*About this task*
When you reach the line containing "of service in" in the data below, begin returning lines exactly as written, and stop once the line containing "Completes (.connectionTimeout t" has been returned.

*Supplied records*
Start of Block

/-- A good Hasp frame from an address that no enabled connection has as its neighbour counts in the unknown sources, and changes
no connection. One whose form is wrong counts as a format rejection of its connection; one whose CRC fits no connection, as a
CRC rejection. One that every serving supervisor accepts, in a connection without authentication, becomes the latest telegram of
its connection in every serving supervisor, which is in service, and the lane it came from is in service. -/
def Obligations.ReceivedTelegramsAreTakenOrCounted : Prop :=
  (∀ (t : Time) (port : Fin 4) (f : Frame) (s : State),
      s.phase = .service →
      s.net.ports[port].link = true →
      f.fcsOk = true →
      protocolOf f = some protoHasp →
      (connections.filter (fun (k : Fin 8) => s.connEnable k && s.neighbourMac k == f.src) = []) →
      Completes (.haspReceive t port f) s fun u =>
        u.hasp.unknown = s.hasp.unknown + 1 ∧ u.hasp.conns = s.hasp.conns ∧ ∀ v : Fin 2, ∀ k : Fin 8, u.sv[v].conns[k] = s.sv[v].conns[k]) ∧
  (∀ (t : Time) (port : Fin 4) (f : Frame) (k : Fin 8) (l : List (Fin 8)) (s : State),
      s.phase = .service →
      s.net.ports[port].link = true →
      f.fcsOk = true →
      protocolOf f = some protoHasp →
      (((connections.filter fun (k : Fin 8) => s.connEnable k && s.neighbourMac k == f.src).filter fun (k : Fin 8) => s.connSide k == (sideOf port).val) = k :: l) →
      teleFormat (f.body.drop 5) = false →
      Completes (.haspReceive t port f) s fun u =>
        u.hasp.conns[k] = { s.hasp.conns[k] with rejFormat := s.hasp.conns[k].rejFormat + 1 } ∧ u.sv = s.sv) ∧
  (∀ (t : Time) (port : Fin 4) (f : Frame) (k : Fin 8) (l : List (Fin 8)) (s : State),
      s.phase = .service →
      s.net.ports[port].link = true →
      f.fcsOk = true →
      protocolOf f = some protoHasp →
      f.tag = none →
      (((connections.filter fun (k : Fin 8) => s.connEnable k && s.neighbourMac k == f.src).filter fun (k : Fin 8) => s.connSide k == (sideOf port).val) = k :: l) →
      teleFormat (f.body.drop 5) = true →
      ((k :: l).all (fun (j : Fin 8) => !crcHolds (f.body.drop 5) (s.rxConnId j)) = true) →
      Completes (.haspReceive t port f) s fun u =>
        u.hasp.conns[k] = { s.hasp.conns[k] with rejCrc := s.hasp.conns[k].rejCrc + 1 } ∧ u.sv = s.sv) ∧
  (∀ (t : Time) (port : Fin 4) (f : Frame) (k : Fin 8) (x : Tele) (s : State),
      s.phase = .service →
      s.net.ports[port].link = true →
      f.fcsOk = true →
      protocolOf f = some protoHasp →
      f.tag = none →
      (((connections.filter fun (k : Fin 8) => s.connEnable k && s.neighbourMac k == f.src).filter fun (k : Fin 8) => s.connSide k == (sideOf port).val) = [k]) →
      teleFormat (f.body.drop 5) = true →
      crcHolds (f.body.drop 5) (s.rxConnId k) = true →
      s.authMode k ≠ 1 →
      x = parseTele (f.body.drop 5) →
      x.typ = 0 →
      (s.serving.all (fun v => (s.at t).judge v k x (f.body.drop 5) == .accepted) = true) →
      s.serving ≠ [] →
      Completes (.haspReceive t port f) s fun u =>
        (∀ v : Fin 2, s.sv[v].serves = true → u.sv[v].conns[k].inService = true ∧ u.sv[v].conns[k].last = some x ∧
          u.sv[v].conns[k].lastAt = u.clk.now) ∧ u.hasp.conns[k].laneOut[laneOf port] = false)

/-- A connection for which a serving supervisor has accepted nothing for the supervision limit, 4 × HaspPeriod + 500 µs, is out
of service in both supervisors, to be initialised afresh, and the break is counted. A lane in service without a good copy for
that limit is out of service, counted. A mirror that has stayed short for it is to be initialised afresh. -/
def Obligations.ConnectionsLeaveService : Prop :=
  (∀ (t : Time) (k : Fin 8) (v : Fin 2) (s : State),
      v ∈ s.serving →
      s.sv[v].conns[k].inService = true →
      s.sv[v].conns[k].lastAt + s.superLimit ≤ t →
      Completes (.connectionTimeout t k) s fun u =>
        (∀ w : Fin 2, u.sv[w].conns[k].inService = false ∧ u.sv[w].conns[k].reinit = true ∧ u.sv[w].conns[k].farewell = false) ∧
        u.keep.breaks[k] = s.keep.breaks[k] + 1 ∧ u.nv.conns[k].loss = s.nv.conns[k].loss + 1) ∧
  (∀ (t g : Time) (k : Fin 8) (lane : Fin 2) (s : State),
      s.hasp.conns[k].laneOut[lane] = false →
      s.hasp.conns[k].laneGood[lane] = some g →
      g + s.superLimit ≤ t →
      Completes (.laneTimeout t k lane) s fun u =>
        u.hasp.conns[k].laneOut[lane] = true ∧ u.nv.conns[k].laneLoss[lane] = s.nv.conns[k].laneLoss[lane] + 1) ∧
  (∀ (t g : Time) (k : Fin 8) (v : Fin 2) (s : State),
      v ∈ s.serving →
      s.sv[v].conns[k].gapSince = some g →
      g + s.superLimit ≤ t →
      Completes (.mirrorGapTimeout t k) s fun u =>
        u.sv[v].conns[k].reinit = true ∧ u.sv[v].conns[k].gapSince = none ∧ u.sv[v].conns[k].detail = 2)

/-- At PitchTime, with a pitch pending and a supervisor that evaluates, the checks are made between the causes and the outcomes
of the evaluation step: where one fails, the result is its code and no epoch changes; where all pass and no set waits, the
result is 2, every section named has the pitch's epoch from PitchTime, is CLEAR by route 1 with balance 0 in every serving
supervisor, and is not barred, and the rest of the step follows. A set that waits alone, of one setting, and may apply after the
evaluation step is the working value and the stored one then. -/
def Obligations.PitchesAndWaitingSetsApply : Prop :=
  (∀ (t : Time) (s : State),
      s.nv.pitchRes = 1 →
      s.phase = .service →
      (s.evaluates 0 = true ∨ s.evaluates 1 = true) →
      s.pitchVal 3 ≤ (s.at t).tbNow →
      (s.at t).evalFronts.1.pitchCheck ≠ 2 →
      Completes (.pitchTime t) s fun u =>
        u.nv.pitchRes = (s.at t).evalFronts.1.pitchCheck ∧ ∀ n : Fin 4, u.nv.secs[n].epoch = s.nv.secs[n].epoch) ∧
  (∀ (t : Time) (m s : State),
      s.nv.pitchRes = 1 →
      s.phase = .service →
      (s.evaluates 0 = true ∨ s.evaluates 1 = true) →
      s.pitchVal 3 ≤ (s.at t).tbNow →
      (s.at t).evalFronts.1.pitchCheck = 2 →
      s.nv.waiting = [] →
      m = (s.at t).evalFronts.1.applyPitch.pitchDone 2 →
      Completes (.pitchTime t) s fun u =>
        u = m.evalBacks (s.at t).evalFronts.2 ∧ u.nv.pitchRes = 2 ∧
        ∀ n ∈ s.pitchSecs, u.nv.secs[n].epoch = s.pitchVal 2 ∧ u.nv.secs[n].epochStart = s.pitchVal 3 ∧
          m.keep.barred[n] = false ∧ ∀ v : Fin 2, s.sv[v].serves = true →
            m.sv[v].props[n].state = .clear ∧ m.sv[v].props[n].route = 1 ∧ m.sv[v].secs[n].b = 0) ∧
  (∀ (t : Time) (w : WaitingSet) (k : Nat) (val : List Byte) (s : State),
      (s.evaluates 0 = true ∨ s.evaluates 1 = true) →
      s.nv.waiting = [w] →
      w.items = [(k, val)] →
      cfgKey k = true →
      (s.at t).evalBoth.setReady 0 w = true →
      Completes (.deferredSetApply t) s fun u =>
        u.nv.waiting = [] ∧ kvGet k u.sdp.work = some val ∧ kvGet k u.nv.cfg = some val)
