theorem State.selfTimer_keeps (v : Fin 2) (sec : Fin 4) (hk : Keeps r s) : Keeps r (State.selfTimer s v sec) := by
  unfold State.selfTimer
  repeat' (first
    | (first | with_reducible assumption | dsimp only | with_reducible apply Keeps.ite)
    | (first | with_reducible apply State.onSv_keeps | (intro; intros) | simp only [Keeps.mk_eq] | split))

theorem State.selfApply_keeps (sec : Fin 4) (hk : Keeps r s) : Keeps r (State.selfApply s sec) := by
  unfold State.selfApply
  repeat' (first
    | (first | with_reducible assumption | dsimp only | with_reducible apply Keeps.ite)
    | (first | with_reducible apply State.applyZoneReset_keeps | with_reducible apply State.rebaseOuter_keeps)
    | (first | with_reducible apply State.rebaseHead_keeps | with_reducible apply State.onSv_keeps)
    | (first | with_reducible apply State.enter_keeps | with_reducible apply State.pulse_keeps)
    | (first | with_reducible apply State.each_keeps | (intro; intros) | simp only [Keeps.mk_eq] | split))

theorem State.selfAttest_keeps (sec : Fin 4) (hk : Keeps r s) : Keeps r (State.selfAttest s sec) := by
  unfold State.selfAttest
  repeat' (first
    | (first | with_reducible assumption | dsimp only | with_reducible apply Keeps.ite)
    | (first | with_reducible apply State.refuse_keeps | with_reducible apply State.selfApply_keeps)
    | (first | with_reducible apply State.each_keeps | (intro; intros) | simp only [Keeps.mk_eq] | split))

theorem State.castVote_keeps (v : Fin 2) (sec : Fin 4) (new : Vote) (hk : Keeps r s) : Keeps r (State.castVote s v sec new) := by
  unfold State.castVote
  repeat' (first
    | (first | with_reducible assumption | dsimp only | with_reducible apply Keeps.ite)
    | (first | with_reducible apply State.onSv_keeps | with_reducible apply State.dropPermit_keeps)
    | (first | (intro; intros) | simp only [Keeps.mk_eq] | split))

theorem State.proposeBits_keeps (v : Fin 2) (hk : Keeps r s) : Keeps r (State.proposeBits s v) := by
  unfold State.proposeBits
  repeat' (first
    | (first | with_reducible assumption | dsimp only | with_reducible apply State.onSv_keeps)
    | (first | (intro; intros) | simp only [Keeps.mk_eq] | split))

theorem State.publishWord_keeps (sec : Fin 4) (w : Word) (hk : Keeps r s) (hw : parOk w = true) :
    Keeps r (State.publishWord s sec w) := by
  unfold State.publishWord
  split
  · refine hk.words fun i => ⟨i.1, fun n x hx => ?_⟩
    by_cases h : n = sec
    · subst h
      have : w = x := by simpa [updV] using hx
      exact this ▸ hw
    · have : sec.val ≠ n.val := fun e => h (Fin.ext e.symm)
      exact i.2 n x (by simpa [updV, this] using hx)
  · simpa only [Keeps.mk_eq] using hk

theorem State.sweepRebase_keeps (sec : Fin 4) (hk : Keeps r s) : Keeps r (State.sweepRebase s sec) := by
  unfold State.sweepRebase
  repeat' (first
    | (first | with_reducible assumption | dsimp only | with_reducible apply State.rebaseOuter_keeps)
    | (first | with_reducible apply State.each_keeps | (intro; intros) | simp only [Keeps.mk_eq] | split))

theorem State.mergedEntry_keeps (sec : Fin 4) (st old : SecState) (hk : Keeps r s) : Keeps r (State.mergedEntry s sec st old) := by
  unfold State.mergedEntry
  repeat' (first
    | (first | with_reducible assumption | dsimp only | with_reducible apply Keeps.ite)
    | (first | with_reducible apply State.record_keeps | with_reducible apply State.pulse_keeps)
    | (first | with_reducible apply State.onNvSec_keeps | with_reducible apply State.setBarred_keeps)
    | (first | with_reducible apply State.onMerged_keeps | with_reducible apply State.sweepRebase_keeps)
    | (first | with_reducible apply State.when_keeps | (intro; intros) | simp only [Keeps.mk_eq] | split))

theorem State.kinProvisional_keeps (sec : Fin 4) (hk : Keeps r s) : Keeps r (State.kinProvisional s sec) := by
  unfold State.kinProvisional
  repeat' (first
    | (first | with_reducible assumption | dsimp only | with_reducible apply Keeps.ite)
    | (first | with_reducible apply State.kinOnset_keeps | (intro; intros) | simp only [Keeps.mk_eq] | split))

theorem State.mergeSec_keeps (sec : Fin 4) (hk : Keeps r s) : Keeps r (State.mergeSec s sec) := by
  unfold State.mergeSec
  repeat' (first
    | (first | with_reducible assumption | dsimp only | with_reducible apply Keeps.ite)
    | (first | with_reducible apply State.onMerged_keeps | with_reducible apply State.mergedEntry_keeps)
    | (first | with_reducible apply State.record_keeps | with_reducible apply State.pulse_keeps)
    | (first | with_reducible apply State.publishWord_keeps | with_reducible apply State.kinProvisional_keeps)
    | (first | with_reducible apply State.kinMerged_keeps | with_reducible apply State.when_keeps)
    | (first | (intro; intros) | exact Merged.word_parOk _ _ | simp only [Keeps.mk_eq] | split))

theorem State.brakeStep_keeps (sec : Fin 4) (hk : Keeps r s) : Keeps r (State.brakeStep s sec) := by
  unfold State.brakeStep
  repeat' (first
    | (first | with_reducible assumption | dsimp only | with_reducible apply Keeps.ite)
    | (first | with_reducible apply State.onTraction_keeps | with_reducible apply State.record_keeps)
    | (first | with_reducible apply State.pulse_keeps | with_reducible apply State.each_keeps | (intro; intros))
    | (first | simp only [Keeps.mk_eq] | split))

End of Block

*Answer section*
of service in both supervisors, to be initialised afresh, and the break is counted. A lane in service without a good copy for
that limit is out of service, counted. A mirror that has stayed short for it is to be initialised afresh. -/
def Obligations.ConnectionsLeaveService : Prop :=
  (∀ (t : Time) (k : Fin 8) (v : Fin 2) (s : State),
      v ∈ s.serving →
      s.sv[v].conns[k].inService = true →
      s.sv[v].conns[k].lastAt + s.superLimit ≤ t →
      Completes (.connectionTimeout t k) s fun u =>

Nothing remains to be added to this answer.